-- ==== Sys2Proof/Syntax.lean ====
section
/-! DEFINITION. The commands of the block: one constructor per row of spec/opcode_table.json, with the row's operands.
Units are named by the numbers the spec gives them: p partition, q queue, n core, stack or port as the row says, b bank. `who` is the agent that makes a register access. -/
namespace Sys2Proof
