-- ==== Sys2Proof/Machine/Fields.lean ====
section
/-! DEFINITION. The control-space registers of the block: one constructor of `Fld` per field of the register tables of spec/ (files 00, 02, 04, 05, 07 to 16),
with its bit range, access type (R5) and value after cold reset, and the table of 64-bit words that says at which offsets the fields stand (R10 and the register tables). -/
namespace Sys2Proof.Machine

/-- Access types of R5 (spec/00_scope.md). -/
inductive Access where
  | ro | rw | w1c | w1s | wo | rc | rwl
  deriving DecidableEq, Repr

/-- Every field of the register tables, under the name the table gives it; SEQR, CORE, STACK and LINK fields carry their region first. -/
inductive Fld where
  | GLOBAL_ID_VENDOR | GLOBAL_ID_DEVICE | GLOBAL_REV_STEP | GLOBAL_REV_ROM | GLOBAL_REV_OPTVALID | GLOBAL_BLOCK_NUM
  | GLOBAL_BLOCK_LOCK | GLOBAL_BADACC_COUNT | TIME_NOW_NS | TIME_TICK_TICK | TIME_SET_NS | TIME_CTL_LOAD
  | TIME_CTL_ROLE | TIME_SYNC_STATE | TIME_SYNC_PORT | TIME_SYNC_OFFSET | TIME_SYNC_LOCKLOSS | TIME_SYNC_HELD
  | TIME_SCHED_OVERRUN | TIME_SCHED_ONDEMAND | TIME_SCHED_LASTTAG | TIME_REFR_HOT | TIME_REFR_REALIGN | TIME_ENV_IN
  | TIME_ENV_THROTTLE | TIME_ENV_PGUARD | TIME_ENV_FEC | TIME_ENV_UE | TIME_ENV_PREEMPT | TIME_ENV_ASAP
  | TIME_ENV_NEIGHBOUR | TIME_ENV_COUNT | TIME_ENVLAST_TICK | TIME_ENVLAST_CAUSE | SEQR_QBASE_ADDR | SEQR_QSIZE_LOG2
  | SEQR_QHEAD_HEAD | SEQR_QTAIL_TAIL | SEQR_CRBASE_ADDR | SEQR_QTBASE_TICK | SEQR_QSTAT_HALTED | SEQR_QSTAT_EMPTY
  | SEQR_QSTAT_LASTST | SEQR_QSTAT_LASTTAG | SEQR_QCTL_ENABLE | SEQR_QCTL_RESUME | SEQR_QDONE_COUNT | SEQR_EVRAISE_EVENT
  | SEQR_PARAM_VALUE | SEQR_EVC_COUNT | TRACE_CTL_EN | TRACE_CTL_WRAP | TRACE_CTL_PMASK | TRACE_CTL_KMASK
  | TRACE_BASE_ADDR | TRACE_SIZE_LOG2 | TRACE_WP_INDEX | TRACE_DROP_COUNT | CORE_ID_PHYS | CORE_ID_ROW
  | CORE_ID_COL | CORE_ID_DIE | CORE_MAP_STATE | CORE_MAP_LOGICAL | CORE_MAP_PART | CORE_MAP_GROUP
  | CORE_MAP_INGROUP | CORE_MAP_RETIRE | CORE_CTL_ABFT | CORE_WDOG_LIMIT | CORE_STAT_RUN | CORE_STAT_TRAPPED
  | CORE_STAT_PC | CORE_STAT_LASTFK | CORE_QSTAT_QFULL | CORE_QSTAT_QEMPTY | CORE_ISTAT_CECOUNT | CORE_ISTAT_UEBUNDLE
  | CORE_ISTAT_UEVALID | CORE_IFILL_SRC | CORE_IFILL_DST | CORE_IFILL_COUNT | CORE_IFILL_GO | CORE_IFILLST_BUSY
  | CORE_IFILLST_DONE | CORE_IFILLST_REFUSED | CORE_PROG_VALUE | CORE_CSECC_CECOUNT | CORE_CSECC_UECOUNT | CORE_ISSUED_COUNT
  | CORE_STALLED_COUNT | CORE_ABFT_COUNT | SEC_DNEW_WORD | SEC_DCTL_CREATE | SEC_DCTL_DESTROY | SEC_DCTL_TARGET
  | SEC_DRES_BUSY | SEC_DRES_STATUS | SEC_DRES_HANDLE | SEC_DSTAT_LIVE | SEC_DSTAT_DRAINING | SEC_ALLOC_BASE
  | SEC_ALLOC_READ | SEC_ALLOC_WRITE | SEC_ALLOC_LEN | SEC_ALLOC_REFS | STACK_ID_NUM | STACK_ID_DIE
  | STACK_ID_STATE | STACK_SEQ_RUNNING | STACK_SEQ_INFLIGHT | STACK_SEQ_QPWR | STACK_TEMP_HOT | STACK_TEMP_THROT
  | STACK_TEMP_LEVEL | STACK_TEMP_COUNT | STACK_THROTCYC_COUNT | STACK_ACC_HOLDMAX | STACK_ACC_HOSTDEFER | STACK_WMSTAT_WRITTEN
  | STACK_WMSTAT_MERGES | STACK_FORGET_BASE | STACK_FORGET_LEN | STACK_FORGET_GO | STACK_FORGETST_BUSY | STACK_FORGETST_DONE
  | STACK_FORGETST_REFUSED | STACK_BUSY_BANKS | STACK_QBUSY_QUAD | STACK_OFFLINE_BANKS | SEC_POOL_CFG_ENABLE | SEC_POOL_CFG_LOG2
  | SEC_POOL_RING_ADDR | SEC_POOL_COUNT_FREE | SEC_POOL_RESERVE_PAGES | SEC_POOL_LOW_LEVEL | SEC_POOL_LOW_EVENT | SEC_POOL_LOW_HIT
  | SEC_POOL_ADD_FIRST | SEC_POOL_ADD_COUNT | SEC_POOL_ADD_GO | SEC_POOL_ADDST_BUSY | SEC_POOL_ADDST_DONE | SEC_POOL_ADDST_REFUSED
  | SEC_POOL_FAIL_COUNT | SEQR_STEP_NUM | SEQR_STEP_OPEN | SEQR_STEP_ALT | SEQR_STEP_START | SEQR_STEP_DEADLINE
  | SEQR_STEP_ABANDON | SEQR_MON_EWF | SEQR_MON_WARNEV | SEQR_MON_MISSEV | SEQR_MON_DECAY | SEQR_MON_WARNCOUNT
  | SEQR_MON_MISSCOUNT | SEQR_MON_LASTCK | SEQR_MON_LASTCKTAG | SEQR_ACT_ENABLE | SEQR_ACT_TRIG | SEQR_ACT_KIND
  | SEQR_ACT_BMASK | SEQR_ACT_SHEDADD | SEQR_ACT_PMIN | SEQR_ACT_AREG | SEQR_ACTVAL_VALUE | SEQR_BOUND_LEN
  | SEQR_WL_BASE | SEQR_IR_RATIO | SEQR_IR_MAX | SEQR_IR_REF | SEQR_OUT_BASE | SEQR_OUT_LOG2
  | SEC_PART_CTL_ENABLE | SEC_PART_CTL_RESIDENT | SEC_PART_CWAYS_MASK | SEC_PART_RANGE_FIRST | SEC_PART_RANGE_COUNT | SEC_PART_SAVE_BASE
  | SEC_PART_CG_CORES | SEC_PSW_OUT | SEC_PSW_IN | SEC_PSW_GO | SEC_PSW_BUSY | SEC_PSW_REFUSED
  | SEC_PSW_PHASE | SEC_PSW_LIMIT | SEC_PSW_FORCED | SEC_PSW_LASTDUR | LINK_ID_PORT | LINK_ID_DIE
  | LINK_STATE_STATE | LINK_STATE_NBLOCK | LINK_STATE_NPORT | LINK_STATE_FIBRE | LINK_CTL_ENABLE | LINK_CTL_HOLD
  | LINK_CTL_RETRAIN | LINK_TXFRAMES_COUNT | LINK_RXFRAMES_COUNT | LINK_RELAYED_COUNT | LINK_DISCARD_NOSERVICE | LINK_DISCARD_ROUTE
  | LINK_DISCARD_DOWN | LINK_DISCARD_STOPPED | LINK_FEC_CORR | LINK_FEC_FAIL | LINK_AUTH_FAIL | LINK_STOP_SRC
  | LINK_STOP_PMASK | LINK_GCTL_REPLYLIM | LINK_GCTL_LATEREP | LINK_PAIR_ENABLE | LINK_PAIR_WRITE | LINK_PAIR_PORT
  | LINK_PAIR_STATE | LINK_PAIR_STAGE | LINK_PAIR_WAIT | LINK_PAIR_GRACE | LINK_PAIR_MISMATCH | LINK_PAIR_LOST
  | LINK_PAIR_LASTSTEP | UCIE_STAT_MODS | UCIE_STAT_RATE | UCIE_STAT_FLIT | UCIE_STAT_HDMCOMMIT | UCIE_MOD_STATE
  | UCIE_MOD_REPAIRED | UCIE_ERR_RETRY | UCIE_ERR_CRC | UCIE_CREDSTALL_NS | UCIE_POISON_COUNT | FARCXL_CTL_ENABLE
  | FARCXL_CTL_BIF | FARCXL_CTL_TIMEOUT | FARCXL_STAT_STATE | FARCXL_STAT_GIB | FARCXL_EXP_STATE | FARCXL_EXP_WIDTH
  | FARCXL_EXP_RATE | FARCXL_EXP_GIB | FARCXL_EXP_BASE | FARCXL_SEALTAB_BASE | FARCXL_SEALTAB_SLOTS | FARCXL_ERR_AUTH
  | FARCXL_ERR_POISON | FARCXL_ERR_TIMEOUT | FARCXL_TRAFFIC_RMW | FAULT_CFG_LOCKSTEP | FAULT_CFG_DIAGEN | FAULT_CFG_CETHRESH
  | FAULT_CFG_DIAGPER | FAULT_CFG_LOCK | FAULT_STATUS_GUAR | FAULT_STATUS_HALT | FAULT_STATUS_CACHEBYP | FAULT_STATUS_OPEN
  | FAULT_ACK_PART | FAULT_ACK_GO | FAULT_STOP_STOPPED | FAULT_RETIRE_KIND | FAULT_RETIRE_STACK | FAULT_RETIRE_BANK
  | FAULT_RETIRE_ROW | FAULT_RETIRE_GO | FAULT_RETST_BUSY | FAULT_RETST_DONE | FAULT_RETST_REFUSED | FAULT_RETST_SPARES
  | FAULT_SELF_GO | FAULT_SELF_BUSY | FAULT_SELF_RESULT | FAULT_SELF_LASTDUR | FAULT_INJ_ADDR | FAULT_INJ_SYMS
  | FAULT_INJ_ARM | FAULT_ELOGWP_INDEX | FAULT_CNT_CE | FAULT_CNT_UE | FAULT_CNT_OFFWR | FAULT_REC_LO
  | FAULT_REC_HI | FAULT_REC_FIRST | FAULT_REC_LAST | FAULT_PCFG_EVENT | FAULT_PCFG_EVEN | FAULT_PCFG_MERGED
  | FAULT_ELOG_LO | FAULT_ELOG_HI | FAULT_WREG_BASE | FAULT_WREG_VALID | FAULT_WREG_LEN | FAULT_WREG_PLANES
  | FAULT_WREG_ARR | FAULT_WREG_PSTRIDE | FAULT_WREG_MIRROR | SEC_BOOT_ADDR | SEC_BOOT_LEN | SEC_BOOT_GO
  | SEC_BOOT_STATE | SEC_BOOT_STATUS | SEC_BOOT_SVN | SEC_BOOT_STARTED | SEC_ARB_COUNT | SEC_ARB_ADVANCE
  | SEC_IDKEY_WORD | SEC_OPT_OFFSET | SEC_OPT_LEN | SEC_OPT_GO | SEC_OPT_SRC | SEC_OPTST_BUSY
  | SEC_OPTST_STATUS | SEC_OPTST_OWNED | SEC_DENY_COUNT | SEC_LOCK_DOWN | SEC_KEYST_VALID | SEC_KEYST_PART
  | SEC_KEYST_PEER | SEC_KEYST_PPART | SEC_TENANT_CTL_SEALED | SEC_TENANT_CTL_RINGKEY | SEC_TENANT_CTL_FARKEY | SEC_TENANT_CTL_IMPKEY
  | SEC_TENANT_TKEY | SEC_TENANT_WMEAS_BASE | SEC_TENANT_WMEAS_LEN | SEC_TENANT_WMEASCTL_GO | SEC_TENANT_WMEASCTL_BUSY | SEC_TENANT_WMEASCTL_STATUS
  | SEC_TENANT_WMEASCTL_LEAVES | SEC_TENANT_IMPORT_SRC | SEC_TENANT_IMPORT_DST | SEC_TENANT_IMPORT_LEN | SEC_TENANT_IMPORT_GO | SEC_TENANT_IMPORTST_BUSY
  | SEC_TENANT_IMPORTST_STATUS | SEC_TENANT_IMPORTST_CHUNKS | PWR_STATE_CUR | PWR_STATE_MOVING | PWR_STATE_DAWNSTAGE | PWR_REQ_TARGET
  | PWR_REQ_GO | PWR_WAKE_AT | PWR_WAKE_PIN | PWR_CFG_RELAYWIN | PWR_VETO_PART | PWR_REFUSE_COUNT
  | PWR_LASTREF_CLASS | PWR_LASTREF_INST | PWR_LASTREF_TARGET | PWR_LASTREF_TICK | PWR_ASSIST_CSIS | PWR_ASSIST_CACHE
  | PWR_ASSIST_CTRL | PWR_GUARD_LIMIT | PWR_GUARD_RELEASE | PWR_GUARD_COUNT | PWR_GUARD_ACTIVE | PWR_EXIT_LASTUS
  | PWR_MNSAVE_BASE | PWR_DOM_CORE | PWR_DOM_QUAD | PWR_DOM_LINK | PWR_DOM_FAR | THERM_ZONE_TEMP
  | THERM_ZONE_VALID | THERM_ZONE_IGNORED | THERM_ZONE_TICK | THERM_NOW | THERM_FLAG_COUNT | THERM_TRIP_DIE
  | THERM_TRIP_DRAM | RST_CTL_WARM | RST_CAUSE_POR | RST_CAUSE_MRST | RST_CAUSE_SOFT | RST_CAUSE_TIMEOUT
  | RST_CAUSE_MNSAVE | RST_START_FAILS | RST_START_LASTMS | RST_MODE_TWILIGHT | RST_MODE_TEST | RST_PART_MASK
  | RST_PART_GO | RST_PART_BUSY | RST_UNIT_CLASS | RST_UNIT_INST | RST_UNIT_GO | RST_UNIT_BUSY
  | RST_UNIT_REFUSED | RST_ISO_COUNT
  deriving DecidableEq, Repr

+ + + +

Problem details: Above are the entries. Copy exactly the part that opens with the line containing "STACK_TEMP_HOT | STACK_TEMP_THROT" and closes with the line containing "SEQR_OUT_BASE | SEQR_OUT_LOG2", and no more.

Completed exercise:
  | STACK_ID_STATE | STACK_SEQ_RUNNING | STACK_SEQ_INFLIGHT | STACK_SEQ_QPWR | STACK_TEMP_HOT | STACK_TEMP_THROT
  | STACK_TEMP_LEVEL | STACK_TEMP_COUNT | STACK_THROTCYC_COUNT | STACK_ACC_HOLDMAX | STACK_ACC_HOSTDEFER | STACK_WMSTAT_WRITTEN
  | STACK_WMSTAT_MERGES | STACK_FORGET_BASE | STACK_FORGET_LEN | STACK_FORGET_GO | STACK_FORGETST_BUSY | STACK_FORGETST_DONE
  | STACK_FORGETST_REFUSED | STACK_BUSY_BANKS | STACK_QBUSY_QUAD | STACK_OFFLINE_BANKS | SEC_POOL_CFG_ENABLE | SEC_POOL_CFG_LOG2
  | SEC_POOL_RING_ADDR | SEC_POOL_COUNT_FREE | SEC_POOL_RESERVE_PAGES | SEC_POOL_LOW_LEVEL | SEC_POOL_LOW_EVENT | SEC_POOL_LOW_HIT
  | SEC_POOL_ADD_FIRST | SEC_POOL_ADD_COUNT | SEC_POOL_ADD_GO | SEC_POOL_ADDST_BUSY | SEC_POOL_ADDST_DONE | SEC_POOL_ADDST_REFUSED
  | SEC_POOL_FAIL_COUNT | SEQR_STEP_NUM | SEQR_STEP_OPEN | SEQR_STEP_ALT | SEQR_STEP_START | SEQR_STEP_DEADLINE
  | SEQR_STEP_ABANDON | SEQR_MON_EWF | SEQR_MON_WARNEV | SEQR_MON_MISSEV | SEQR_MON_DECAY | SEQR_MON_WARNCOUNT
  | SEQR_MON_MISSCOUNT | SEQR_MON_LASTCK | SEQR_MON_LASTCKTAG | SEQR_ACT_ENABLE | SEQR_ACT_TRIG | SEQR_ACT_KIND
  | SEQR_ACT_BMASK | SEQR_ACT_SHEDADD | SEQR_ACT_PMIN | SEQR_ACT_AREG | SEQR_ACTVAL_VALUE | SEQR_BOUND_LEN
  | SEQR_WL_BASE | SEQR_IR_RATIO | SEQR_IR_MAX | SEQR_IR_REF | SEQR_OUT_BASE | SEQR_OUT_LOG2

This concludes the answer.